Author | : Keith McMahon |
Publisher | : Rowman & Littlefield Publishers |
Total Pages | : 312 |
Release | : 2013-06-06 |
Genre | : History |
ISBN | : 1442222905 |
Download Women Shall Not Rule Book in PDF, ePub and Kindle
Chinese emperors guaranteed male successors by taking multiple wives, in some cases hundreds and even thousands. Women Shall Not Rule offers a fascinating history of imperial wives and concubines, especially in light of the greatest challenges to polygamous harmony—rivalry between women and their attempts to engage in politics. Besides ambitious empresses and concubines, these vivid stories of the imperial polygamous family are also populated with prolific emperors, wanton women, libertine men, cunning eunuchs, and bizarre cases of intrigue and scandal among rival wives.

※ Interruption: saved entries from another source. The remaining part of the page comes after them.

-- ==== Sys2Proof/Machine/Engine.lean ====
section
/-!
DEFINITION. Engine commands while they run (R320..R335, R447): where their accesses go, the destination sectors they
write in order, suspension, and the signals of completion; and how a device receives a cross-chip unit (R424, R425).
-/
namespace Sys2Proof.Machine

/-! ### Generations (R137, R138) -/

/-- A write of generation `gen` to the double-backed buffer that holds an address is older than the entry's G (R138). -/
def State.olderWrite (s : State) (rid va gen : Nat) : Bool :=
  match s.hub.pubFind rid va with
  | some i =>
    let d := ((s.hub.pubEntry i).gen - BitVec.ofNat 32 gen).toNat
    1 ≤ d && d < 2 ^ 31
  | none => false

/-- A write to a double-backed buffer has been compared with its entry: an XPUB of this clk would have come first, so none comes after
it in this clk (R138). -/
def State.afterSwap (s : State) : State := { s with lastOfClk := true }

/-- An older write is dropped and counted (R138, R164). -/
def State.dropWrite (s : State) (own pa : Nat) : State :=
  let die := s.homeDie pa
  ({ s.afterSwap with hub := { s.hub with dropped := smSet 0 s.hub.dropped die (smGet 0 s.hub.dropped die + 1) } } : State).countEvent
    (192 + die) 6 own 1

/-- Some bytes of a sector change, and its side-band if `side` gives one, as one unit (R147); a whole sector clears its
poison mark (R410). -/
def State.patchSector (s : State) (p : Place) (ws : List (Nat × List Byte)) (side : Option Nat) : State :=
  let t := ws.foldl (fun t w => t.writeAt (p.plus w.1) w.2.length (leNat w.2)) s
  let t := match side with | some x => t.writeSide p (BitVec.ofNat 64 x) | none => t
  if 64 ≤ (ws.map (fun w => w.2.length)).sum then t.clearPoison p else t

/-! ### The background copy of XPUB.sync (R139) -/

/-- The physical bases of an entry: front, then shadow. -/
def PubEntry.backings (e : PubEntry) : Nat × Nat := if e.front then (e.pa1, e.pa0) else (e.pa0, e.pa1)

/-- Copy sectors lo..hi-1 of the front backing of an entry into its shadow. -/
def State.syncSectors (s : State) (e : PubEntry) (lo hi : Nat) : State :=
  (List.range (hi - lo)).foldl (fun s i =>
    let a := Place.dev (e.backings.1 + 64 * (lo + i))
    let b := Place.dev (e.backings.2 + 64 * (lo + i))
    let t := ((s.writeSector b (s.sectorAt a) (s.sideAt a)).notePhys 0 false (e.backings.1 + 64 * (lo + i))).notePhys 0 true
      (e.backings.2 + 64 * (lo + i))
    match s.poisonAt a, b with
    | true, .dev pa => { t with poison := setAdd t.poison (pa / 64) }
    | _, _ => t) s

/-- The background copy of an entry has passed the sectors below `hi`, and is over at the last. -/
def State.syncTo (s : State) (i hi : Nat) : State :=
  match s.hub.syncs.find? (fun x => x.1 == i) with
  | none => s
  | some x =>
    if hi ≤ x.2 then s
    else
      let e := s.hub.pubEntry i
      let top := min hi (e.size / 64)
      let t := s.syncSectors e x.2 top
      { t with hub := { t.hub with syncs := t.hub.syncs.filterMap (fun y =>
          if y.1 ≠ i then some y else if top = e.size / 64 then none else some (i, top)) } }

/-- A write of generation `gen` to the shadow of the buffer that holds an address comes after the background copy of that
sector (R139). -/
def State.syncBefore (s : State) (rid va : Nat) : State :=
  match s.hub.pubFind rid va with
  | some i => s.syncTo i ((va - (s.hub.pubEntry i).vbase) / 64 + 1)
  | none => s

/-! ### Receiving a unit (R424, R425) -/

/-- The view of the partition of the region that holds a RID. -/
def State.ridView (s : State) (rid : Nat) : Option View :=
  (s.regions.find? (fun r => r.rid == rid)).map (fun r => s.view r.rcb true)

/-- A refused request is logged (R425). -/
def State.refuse (s : State) (src va : Nat) : State := s.log 27 1 0x30 (src * 2 ^ 56 + va)

/-- Remember a unit that has been applied, with the bytes it wrote, and that it has settled (R424, R425). -/
def Hub.settleUnit (h : Hub) (u : RemoteUnit) (sec : Nat) (bytes : BitVec 64) (side : Bool) : Hub :=
  { h with applied := ⟨u.src, sec, u.stamp, bytes, side⟩ :: h.applied
           settled := (u.src, u.stamp) :: h.settled }

/-- The bytes of a unit, and its side-band, that no unit of a later stamp from its source has written: units of one source
to one sector are applied in stamp order, in whatever order they come (R165, R424). -/
def Hub.stillNew (h : Hub) (u : RemoteUnit) (sec : Nat) : BitVec 64 × Bool :=
  let later := h.applied.filter (fun a => a.src == u.src && a.sec == sec && stampAfter a.stamp u.stamp)
  (u.bytes &&& ~~~(later.foldl (fun m a => m ||| a.bytes) 0), u.withSide && !later.any Applied.withSide)

/-- A write of a device's engines, or of a peer's, has reached a line: it is in the L2, and its compression follows the
descriptor's CMP (R140). -/
def State.noteEngLine (s : State) (v : View) (db cmp : Bool) (va pa : Nat) : State :=
  let t := s.noteVa v (.engineWrite db) va
  let t := if db then t.afterSwap else t
  { t with caches := t.caches.setCmp (lineOf pa) cmp }

/-- The sectors that a unit brings, each as a unit of its own: one, or the four of a coded line (R423). -/
def unitSectors (u : RemoteUnit) : List RemoteUnit :=
  let one : RemoteUnit := { u with line := none }
  one :: (match u.line with
    | some l => l.rest.mapIdx (fun i x => { one with va := u.va + 64 * (i + 1), data := x.1, side := x.2 })
    | none => [])

/-- One sector of a unit is performed in stamp order at its physical address, or dropped as older (R138, R165, R424). -/
def State.applySector (s : State) (v : View) (u : RemoteUnit) (pa : Nat) : State :=
  let sec := pa / 64
  if u.gen.any (s.olderWrite v.rid u.va) then { s with hub := s.hub.settleUnit u sec 0 false }.dropWrite u.rid pa
  else
    let s := if u.gen.isSome then s.syncBefore v.rid u.va else s
    let new := s.hub.stillNew u sec
    let ws := ((List.range 64).filter (fun i => new.1.getLsbD i)).map (fun i =>
      (i, [BitVec.ofNat 8 (u.data.toNat / 2 ^ (8 * i))]))
    ({ s with hub := s.hub.settleUnit u sec new.1 new.2 }.patchSector (.dev (pa / 64 * 64)) ws
      (if new.2 then some u.side.toNat else none)).noteEngLine v u.gen.isSome u.cmp u.va pa

/-- A unit arrives: refused, or performed in stamp order, or dropped as older; whether it was accepted. A coded one is expanded here
at the latest (R141, R423). A unit that has been applied before is discarded, whatever its address has come to name (R424). -/
def State.receiveUnit (s : State) (u : RemoteUnit) : State × Bool :=
  if s.hub.applied.any (fun a => a.src == u.src && a.stamp == u.stamp) then (s, true)
  else
  let no := { s with hub := { s.hub with settled := (u.src, u.stamp) :: s.hub.settled } }.refuse u.src u.va
  match s.ridView u.rid with
  | none => (no, false)
  | some v =>
    match (unitSectors u).mapM (fun x => s.translate v (.engineWrite x.gen.isSome) x.va) with
    | .error _ => (no, false)
    | .ok pas =>
      let t := { s with hub := { s.hub with stampLast := max s.hub.stampLast (u.stamp / 2 ^ 16) } }
      (((unitSectors u).zip pas).foldl (fun t x => t.applySector v x.1 x.2) t, true)

/-- An increment of an arrival counter for a region's RID is allowed: the RID names a region, whose grant holds the counter (R337,
R425). -/
def State.incAllowed (s : State) (rid c : Nat) : Bool :=
  (s.regions.find? (fun r => r.rid == rid)).any (fun r => grants (s.region r.rcb) c)

/-- An arrival counter goes up by one, and the sends fire that wait for it (R327, R338). -/
def State.makeIncrement (s : State) (c : Nat) : State := (s.setCounter 0 c (s.arrival c + 1) false).fireArmed c

/-- This device increments an arrival counter of its own for a region's RID, as a receiver does (R337). -/
def State.receiveIncrement (s : State) (src rid c : Nat) : State × Bool :=
  if s.incAllowed rid c then (s.makeIncrement c, true) else (s.refuse src c, false)

/-! ### Accesses of a running command -/

/-- Why a command suspends: CAUSE, ADDR and SID of its record (R324). -/
structure EngErr where
  cause : Nat
  addr : Nat
  sid : Nat
  deriving DecidableEq, Repr

/-- A fault that the copy engine or the hub reports. -/
def engErr (cause addr : Nat) : EngErr := ⟨cause, addr, 0xFF⟩

/-- The state as a command sees it: its block and the rights of its team. -/
def State.asCmd (s : State) (c : Cmd) : State := s.asParty c.bid c.lid c.rcb c.core c.system c.eff c.prid

/-- Region id that a command's peer requests carry: its region's own, as its block was placed under it (R371, R425). -/
def State.cmdRid (s : State) (c : Cmd) : Nat := (s.asCmd c).ownRid

/-- A sector that a core's copy engine has moved counts there (R445). -/
def State.countMoved (s : State) (c : Cmd) : State :=
  if c.cpQueue.isSome || c.fired then s else s.countEvent c.core 13 (s.cmdRid c) 1

/-- The source unit that a command's stamps name (R168): its core group, the hub for a fired send, the CP for a COPY. -/
def Cmd.unit (c : Cmd) : Nat := if c.cpQueue.isSome then 0 else if c.fired then 26 else 2 + c.core / 16

/-- What a command remembers between its reads: OWNER entries (R136), the rows of the gather window under way (R334), and since
the last row the addresses read, with the XP they were read through (R141, R142), and those of duplicate rows (R445). -/
structure EngMem where
  owners : List (Nat × Nat)
  window : Nat × List (Nat × List RowPart)
  reads : List (Nat × Nat)
  again : List Nat

/-- A read of a running command: it may fault, and what it remembers stays. -/
abbrev EngM (α : Type) : Type := ExceptT EngErr (StateM EngMem) α

/-- A fault, or a value. -/
def EngM.ofExcept {α : Type} : Except EngErr α → EngM α
  | .ok x => pure x
  | .error e => throw e

/-- Check and translate `n` bytes of a sector, in a state seen as the command. A local address is checked as the sector is reached, and
one that fails suspends the command (log 123). -/
def State.engPlace (s : State) (k : AccKind) (a n : Nat) : Except EngErr Place :=
  match s.checkAddr (BitVec.ofNat 64 a) n 1 0 with
  | .error e => .error (engErr e.code a)
  | .ok t => match s.route k t with | .ok p => .ok p | .error e => .error (engErr e.code a)

/-- The OWNER entry of the chunk that holds an address, at address `e`. -/
def State.ownerEntry (s : State) (e : Nat) : Except EngErr Nat := do
  let p ← s.engPlace .engineRead e 2
  if s.poisonAt p then .error (engErr Cause.memoryPoison.code e)
  return s.readAt p 2

/-- A sector has been read at an address, through a descriptor of this XP. -/
def EngMem.note (m : EngMem) (a xp : Nat) : EngMem :=
  { m with reads := if m.reads.any (fun x => x.1 / 64 == a / 64) then m.reads else (a, xp) :: m.reads }

/-- The OWNER entry for an address of a distributed tensor. -/
def Desc.ownerAddr (d : Desc) (a : Nat) : Nat := d.owner * 256 + 2 * ((a - d.base.toNat) / 2 ^ 20)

Keith McMahon, a leading expert on the history of gender in China, draws upon decades of research to describe the values and ideals of imperial polygamy and the ways in which it worked and did not work in real life. His rich sources are both historical and fictional, including poetic accounts and sensational stories told in pornographic detail. Displaying rare historical breadth, his lively and fascinating study will be invaluable as a comprehensive and authoritative resource for all readers interested in the domestic life of royal palaces across the world.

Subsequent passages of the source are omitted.